Collected data
/-- 19 R360, R361, R366, 10 R226, R227, 04 R102: tlbinv drops the TLB entries of its die that match, once no access that used one is on its
way; vpart closes the groups that it changes while one of them runs a strip, then writes the group map and returns the
old; a failed fetch traps its own cause, or waits on a link; halt, once every earlier effect is done, frees handles, nodes and what the context held of its core,
and ends its launch with the last context (moved on, where a context was frozen alone).
That halt drops the loads that handles still reach is the model's reading (assumption log 15, DEDUCED). -/
def Obligations.MaintenanceInstructions : Prop :=
  (∀ (s : State) (a b : SReg), (s.me.nurse = true ∨ s.me.a.csr.sup = true) → s.readable [a, b] →
    let w := s.reg b
    let tenant : Nat := if s.me.nurse then (if w.getLsbD 8 then 16 else w.toNat % 16) else s.me.a.csr.tenant
    let gone (e : TlbEntry) : Bool := e.tenant == tenant && (w.getLsbD 4 || e.va / 2 ^ e.bits == (s.reg a).toNat / 2 ^ e.bits)
    s.tlbBlocker s.me.die tenant ((s.dieTlbs s.me.die).filter gone) = none →
    ∃ t, exec (.tlbinv a b) s = .next t ∧ s.Advanced t ∧ s.SameBytes t ∧ s.OthersKept t ∧
      t.me.a = { s.me.a with pc := t.me.a.pc, rep := t.me.a.rep, csr := { s.me.a.csr with repc := t.me.a.csr.repc } } ∧
      (t.die s.me.die).tlb = (s.die s.me.die).tlb.filter (fun e => !gone e) ∧
      ∀ k, t.core k = if k / 144 = s.me.die then { s.core k with tlb := (s.core k).tlb.filter fun e => !gone e } else s.core k) ∧
  (∀ (s : State) (d a : SReg), s.me.nurse = false → s.readable [a] →
    let x := (s.reg a).toNat
    let old := (s.core s.me.core).pmap.toNat
    let asked (j : Nat) : Nat := x / 16 ^ j % 16
    let now (j : Nat) : Nat := if asked j = 14 then old / 16 ^ j % 16 else asked j
    let bad : Prop := 2 ^ 32 ≤ x ∨ (∃ j, j < 8 ∧ 4 ≤ asked j ∧ asked j ≤ 13) ∨ ∃ p, p < 4 ∧ ∀ j, j < 8 → now j ≠ p ∧ now j ≠ 15
    (bad → s.TrapsNow → s.Traps (.vpart d a) 0x01 0 false) ∧
    let changed (j : Nat) : Prop := j < 8 ∧ now j ≠ old / 16 ^ j % 16
    (¬bad → s.me.busy = false → (∃ g ∈ s.busyGroups s.me.core, changed g) →
      ∃ t, exec (.vpart d a) s = .next t ∧ t.me.a = s.me.a ∧ t.cores = s.cores ∧ s.OthersKept t ∧ ∀ j, j ∈ t.me.closed ↔ changed j) ∧
    (¬bad → s.me.busy = false → (∀ g ∈ s.busyGroups s.me.core, ¬changed g) →
      ∃ t, exec (.vpart d a) s = .next t ∧ s.RegisterResult t d (BitVec.ofNat 64 old) 0 ∧ s.SameBytes t ∧ s.OthersKept t ∧
        t.me.closed = [] ∧ (∀ j, j < 8 → (t.core s.me.core).pmap.toNat / 16 ^ j % 16 = now j) ∧ ∀ k, k ≠ s.me.core → t.core k = s.core k)) ∧
  (∀ (s : State) (f : Cause), s.TrapsNow →
    (s.lookup s.me s.me.a.ipc.toNat .fetch = .fault f → f ≠ .poison → s.Traps .fetchFault f.code s.me.a.ipc false) ∧
    (∀ a b, s.lookup s.me s.me.a.ipc.toNat .fetch = .waits a b →
      exec .fetchFault s = .next { s with me := { s.me with wait := .link (BitVec.ofNat 2 a) (BitVec.ofNat 2 b) s.me.a.ipc false } }) ∧
    ∀ x, s.lookup s.me s.me.a.ipc.toNat .fetch = .ok x → s.homePoison x.pa 4 = true →
      s.Traps .fetchFault 0x08 (BitVec.ofNat 64 (s.me.a.ipc.toNat / 8 * 8)) false) ∧
  (∀ (s : State), s.me.nurse = true →
    exec .halt s = .next { s with me := { s.me with state := .halted, issueNo := s.me.issueNo + 1 } }) ∧
  ∀ (s : State), s.Clear → s.WritesDone →
    ∃ t, exec .halt s = .next t ∧ t.me.state = .halted ∧ t.me.a.vh = [] ∧ t.me.a.kh = [] ∧ t.me.a.brood = [] ∧ t.me.a.regs = s.me.a.regs ∧
      s.SameBytes t ∧ s.OthersKept t ∧ (t.core s.me.core).binds = ((s.core s.me.core).binds.filter fun x => decide (x.ctx ≠ s.me.id)) ∧
      (t.core s.me.core).combOwner ≠ some s.me.pos ∧ (∀ b, b < 16 → field (t.core s.me.core).cbown (3 * b) 3 ≠ 4 + s.me.pos) ∧
      (∀ j, j < 2 → field (t.core s.me.core).cvown (3 * j) 3 ≠ 4 + s.me.pos) ∧
      (∀ k, k ≠ s.me.core → t.core k = s.core k) ∧
      ∀ l, (s.die s.me.die).launch? s.me.launch = some l → l.state = .placed → (∀ id ∈ l.ctxs, id ≠ s.me.id → (s.ctx id).state = .halted) →
        (t.die s.me.die).launch? s.me.launch = some { l with state := if l.ctxs.length = l.members.length then .ended else .moved }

- **Aim of the task**:
After locating the line holding "(s.lookup s.me s.me.a.ipc.toNat" above, output exactly that line and every line after it through the line holding "s.Clear → s.WritesDone →". Include nothing else.

- **Task solution**:
    (s.lookup s.me s.me.a.ipc.toNat .fetch = .fault f → f ≠ .poison → s.Traps .fetchFault f.code s.me.a.ipc false) ∧
    (∀ a b, s.lookup s.me s.me.a.ipc.toNat .fetch = .waits a b →
      exec .fetchFault s = .next { s with me := { s.me with wait := .link (BitVec.ofNat 2 a) (BitVec.ofNat 2 b) s.me.a.ipc false } }) ∧
    ∀ x, s.lookup s.me s.me.a.ipc.toNat .fetch = .ok x → s.homePoison x.pa 4 = true →
      s.Traps .fetchFault 0x08 (BitVec.ofNat 64 (s.me.a.ipc.toNat / 8 * 8)) false) ∧
  (∀ (s : State), s.me.nurse = true →
    exec .halt s = .next { s with me := { s.me with state := .halted, issueNo := s.me.issueNo + 1 } }) ∧
  ∀ (s : State), s.Clear → s.WritesDone →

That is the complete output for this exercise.